中本氏:例えば、ヘッドマウントディスプレイとウェアラブル嗅覚ディスプレイを使った、災害訓練シミュレータが考えられます。VR空間を移動している際に、どこかに焦げ臭い匂いがする場所があれば、それがどこなのかを探し出すゲームです。火災が発生した場合、特に焦げ臭い匂いの発見が初期段階として非常に重要です。炎が見えたり熱を感じたりしたら、逃げ場がなくなって手遅れになる危険性があるからです。したがって、こういったシステムを使って、初期段階の火災に備えることが必要になります。

災害時だけでなく、自然の中にも人間にとって危険なガスが発生している場所や、口にしてはいけない食べものなどを識別する際にも、匂いによる判断が必要になります。例えば、火山地帯などは人体に有毒なガスが発生している場所も多く、少しでも変わった匂いがしたらすぐにその場所を離れないといけません。そういう危険な匂いを事前に体験させる場合にも、生成AIによって安全な環境で匂いを生成する技術が有効でしょう。

──生成系AIによる香り自動創作システムの活用は、香りを選んで映像に合わせて匂いが出てくるTVの実現など、これまでになかった感性に訴えるUIやUXの実現にも期待できますね。

中本氏:香りの遠隔伝送に関する基礎実験も、すでに行っています。放送波やインターネットを使って香りに関する信号を送り、受信側の嗅覚ディスプレイで香りを再現させるのですが、TVなどで自在に香りを発生させるには、やはりどんな香りでも無限に発生できるような要素臭の研究開発が重要になってくると思います。
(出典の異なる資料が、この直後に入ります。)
-- ==== Sys2Proof/Machine/StateHost.lean ====
section
/-!
DEFINITION. The state of the host link, its functions and queues (18_host_interface.md), of the Plemi Dictionary
Protocol (19_object_dictionary.md), and of what leaves the device.
-/
namespace Sys2Proof.Machine

/-- What the device sends, in order: the posted-write queue of the host link (R565, R568), the messages of the
management transports, and every other output a command causes. The outside takes them one at a time. -/
inductive Output where
  /-- A posted write of function `fn` to a host bus address (R613). -/
  | hostWrite (fn addr : Nat) (data : List Byte)
  /-- An MSI-X message of function `fn` on a vector (R630). -/
  | msix (fn vec : Nat)
  /-- A non-posted read of function `fn`, with its tag (R631). -/
  | hostRead (fn addr len tag : Nat)
  /-- The answer of a host access to a BAR or to CXL.mem: Completer Abort. -/
  | completerAbort (fn : Nat)
  /-- A configuration request of function `fn` is answered Configuration Request Retry Status (R618). -/
  | configRetry (fn : Nat)
  /-- Read data returned to the host. -/
  | readData (fn : Nat) (data : List Byte) (poisoned : Bool)
  /-- A translation request, an invalidate completion (R635) and a snoop response RspIHitI (R615). -/
  | translationRequest (fn page : Nat)
  | invalidateDone (fn page : Nat)
  | snoopHit (line : Nat)
  /-- A PDP message: on CAN FD (0) with its identifier, on UDP (1) to a peer, in the mailbox (2) of a function (R649, R653). -/
  | pdp (transport peer : Nat) (data : List Byte)
  /-- The answer of a write that arrives as a command of its own: 0, or the abort code (R646). -/
  | reply (code : Nat)
  /-- A frame or message a fronthaul port sends (12_fronthaul_ports.md). -/
  | portFrame (port kind : Nat) (data : List Byte)
  /-- A packet that crosses the mesh: network, source and destination router, flits (R546). -/
  | flits (network src dst count : Nat)
  /-- Read data and write acknowledgements that the mesh delivers to the unit port of a router (R546). -/
  | nocData (dst : Nat) (data : List Byte) (poisoned : Bool)
  | nocAck (dst : Nat)
  /-- The error response of the mesh to the management complex, of a control core or of JTAG debug (Table 1-11). -/
  | nocError (dst addr : Nat)
  /-- A DRAM command with no data effect: channel, kind, rank or bank, row (14_dram.md). -/
  | dramCommand (channel kind rank row : Nat)
  /-- A reply on the management Ethernet port outside PDP (R656). -/
  | housekeeping (kind : Nat)
deriving DecidableEq, Repr

/-- Queue-pair states (Table 18-6). -/
inductive QpState where
  | disabled | enabled | draining | error | quiesced
deriving DecidableEq, Repr

/-- A completion entry held back until its queue has room or its function may send again (R158, R632): the
entry without its phase bit. -/
abbrev Entry := Nat

/-- One queue pair (Tables 18-6 to 18-8); `cfg` starts at 0x000n_0C0C. -/
structure QueuePair where
  sqBase : Nat := 0
  cqBase : Nat := 0
  cfg : Nat := 0x0C0C
  mod : Nat := 1
  state : QpState := .disabled
  /-- ENABLE as it reads: the value last written that took effect (R8, Table 18-9). -/
  enable : Bool := false
  cqStall : Bool := false
  cause : Nat := 0
  sqHead : Nat := 0
  sqTail : Nat := 0
  cqTail : Nat := 0
  cqHead : Nat := 0
  phase : Bool := false
  submitted : Nat := 0
  completed : Nat := 0
  latSubmitted : Option Nat := none
  latCompleted : Option Nat := none
  /-- Visible entries not yet fetched: (index, T_arr), in index order (R627). -/
  visible : List (Nat × Nat) := []
  /-- The entry whose host read is under way: (index, T_arr). -/
  fetching : Option (Nat × Nat) := none
  /-- Entries waiting for room, oldest first (R158), or for the function to return (R632). -/
  held : List Entry := []
  modCount : Nat := 0
  modSince : Option Nat := none
deriving DecidableEq, Repr

/-- The event queue of a function (R171, R623). -/
structure EventQueue where
  base : Nat := 0
  cfg : Nat := 0x1004
  enable : Bool := false
  head : Nat := 0
  tail : Nat := 0
  phase : Bool := false
  mod : Nat := 1
  lost : Nat := 0
  /-- When the present episode of lost events began (Table 4-7). -/
  lostSince : Nat := 0
  modCount : Nat := 0
  modSince : Option Nat := none
deriving DecidableEq, Repr

/-- One MSI-X vector: address, data, mask and pending bit (R612, R630). -/
structure MsixVector where
  addr : Nat := 0
  data : Nat := 0
  masked : Bool := true
  pending : Bool := false
deriving DecidableEq, Repr

/-- The PDP mailbox of a function (Table 19-6). The areas hold their bytes from offset 0; absent bytes read 0. -/
structure Mailbox where
  ctrl : Nat := 0
  done : Bool := false
  busy : Bool := false
  reqLen : Nat := 0
  rspLen : Nat := 0
  doneCount : Nat := 0
  goIgnored : Nat := 0
  req : List Byte := []
  rsp : List Byte := []
deriving DecidableEq, Repr

/-- One host function (R617, Table 18-4, R630 to R633). -/
structure FnSt where
  enabled : Bool := false
  bme : Bool := false
  msixEn : Bool := false
  fnMask : Bool := false
  ats : Bool := false
  tag10 : Bool := false
  tagExt : Bool := false
  d3hot : Bool := false
  cto : Nat := 0
  mps : Nat := 128
  mrrs : Nat := 512
  flr : Option Nat := none
  aeLog : Nat := 0
  aeCount : Nat := 0
  bar4Base : Nat := 0
  dtcLatch : Option Nat := none
  eq : EventQueue := {}
  qps : Table QueuePair := []
  vectors : Table MsixVector := []
  mbox : Mailbox := {}
deriving DecidableEq, Repr

/-- Who waits for a host read (Table 18-10): a submission entry, a part of a graph (0 header, 1 job array, 2 buffer array,
3 + j the parameter block of job j), a copy or an engine job that reads T4, a Sage transfer, a translation. -/
inductive ReadUse where
  | submission (fn qp idx : Nat)
  | graphFetch (graph part : Nat)
  | job (graph num buf : Nat)
  /-- A transfer of a Sage core (R233). -/
  | xfer (core graph tag : Nat)
  | translation (fn page : Nat)
  /-- A read request that the mesh brought to the host link: the requester's router, 64 for the host itself; a number. -/
  | mesh (src seq : Nat)
deriving DecidableEq, Repr

/-- A tag in flight or fenced (R631, R632). -/
structure TagEnt where
  fn : Nat
  tag : Nat
  use : ReadUse
  len : Nat
  issued : Nat
  /-- The bus address it asks for, before translation. -/
  addr : Nat := 0
  fenced : Bool := false
deriving DecidableEq, Repr

/-- A read of host memory: what is still to be asked for, what has come, and its failure. It has one request outstanding at a
time (log 23). -/
structure ReadOp where
  fn : Nat
  use : ReadUse
  addr : Nat
  left : Nat
  data : List Byte := []
  failed : Option ReadFail := none
deriving DecidableEq, Repr

/-- A posted write or a message that waits for a translation, with the job that made it (R635). -/
inductive HostItem where
  | write (addr : Nat) (data : List Byte) (owner : Option (Nat × Nat))
  | msix (vec : Nat)
deriving DecidableEq, Repr

/-- An entry of the translation cache, most recently used first in its list (R635). -/
structure TransEnt where
  fn : Nat
  page : Nat
  target : Nat
deriving DecidableEq, Repr

/-- An open segmented transfer (R652): its transport and peer, TID, object, and the snapshot read or the bytes written. -/
structure SegXfer where
  transport : Nat
  peer : Nat
  tid : Nat
  write : Bool
  idx : Nat
  sub : Nat
  total : Nat
  data : List Byte
  last : Nat
deriving DecidableEq, Repr

/-- What a notification route last notified (R661). -/
structure RouteSt where
  last : Option (List Byte) := none
  at_ : Nat := 0
deriving DecidableEq, Repr

/-- An entry of the error history (Table 19-14). -/
structure HistEntry where
  seq : Nat
  time : Nat
  code : Nat
  severity : Nat
  loc : Nat
  detail : Nat
  count : Nat
deriving DecidableEq, Repr

/-- One record of a parameter image (Table 19-12). -/
structure ParamRecord where
  idx : Nat
  sub : Nat
  value : List Byte
  /-- Its TYPE field. -/
  typ : Nat := 0
deriving DecidableEq, Repr

/-- A copy of the parameter image in boot flash (R663): its sequence number and records, and whether it is good. -/
structure ParamCopy where
  seq : Nat := 0
  records : List ParamRecord := []
  valid : Bool := false
deriving DecidableEq, Repr

/-- An answer that a write owes: what is sent, and on UDP the request (R656). -/
structure Reply where
  out : Output
  request : List Byte := []
deriving DecidableEq, Repr

/-- The host link and every function. -/
structure HostSt where
  fns : Table FnSt := []
  vfEnable : Bool := false
  numVfs : Nat := 0
  tags : List TagEnt := []
  reads : List ReadOp := []
  /-- What waits for a translation, in order, by function. -/
  waits : List (Nat × HostItem) := []
  tcache : List TransEnt := []
  /-- Invalidations whose completion waits for requests in flight (R635): function, first page, pages. -/
  invalidating : List (Nat × Nat × Nat) := []
  /-- A CXL.mem range is enabled (R616). -/
  hdm : Bool := false
  /-- Host lines held Shared over CXL.cache, with the graph whose staged buffer holds them (R615). -/
  lines : List (Nat × Nat) := []
deriving DecidableEq, Repr

/-- The dictionary services (19_object_dictionary.md). -/
structure DictSt where
  segs : List SegXfer := []
  routes : Table RouteSt := []
  /-- Notifications waiting on CAN FD and UDP, at most 32 each (R662). -/
  canQueue : List (List Byte) := []
  udpQueue : List (Nat × List Byte) := []
  /-- NOTIFY messages counted per transport, modulo 256 (R662). -/
  tids : Table Nat := []
  /-- Responses of the last second on UDP: peer, request, response, time (R656). -/
  answered : List (Nat × List Byte × List Byte × Nat) := []
  history : List HistEntry := []
  histSeq : Nat := 0
  /-- The copy of the history in boot flash (R669). -/
  histFlash : List HistEntry := []
  image : ParamCopy := {}
  /-- Both copies of a part that nothing was stored in are good and hold no record: the default of IMAGE_COPIES (R3, log 83). -/
  copyA : ParamCopy := { valid := true }
  copyB : ParamCopy := { valid := true }
  /-- The records a running store writes (R664). -/
  storing : Option (List ParamRecord) := none
  /-- Records of bindings held pending until their CI is assigned (R684). -/
  pendingRecords : List ParamRecord := []
  /-- Answers to accepted ENTRY_WRITEs, sent after the last load (R206). -/
  loadReplies : List Reply := []
  /-- The answer a running store owes: when both copies are good, and when one is bad (R664). -/
  storeReply : Option (Reply × Reply) := none
  /-- The PHY reports a 1000 Mb/s full-duplex link (R709). -/
  phyUp : Bool := false
deriving DecidableEq, Repr

end Sys2Proof.Machine
end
一方で、匂いは音楽や映像よりも、個人の主観が大きく影響する分野です。したがって、UIの分野で活用することを考えるならば、もっと生成AIの精度を上げていく必要があるでしょう。例えば、言葉で「甘い香りが欲しい」と伝えても曖昧性が高く、一度に自分がイメージする香りを作るのは難しいと思います。したがって、「もう少しスパイシーに」とか「ラベンダーのような」など、言葉によるフィードバックを繰り返しながら対話的に香りを創っていく手法を確立することが必要になるでしょう。

──香りの創作は、本当におもしろい技術ですね。特に、人間の本能にもつながっている嗅覚技術の活用には、さまざまな可能性を感じます。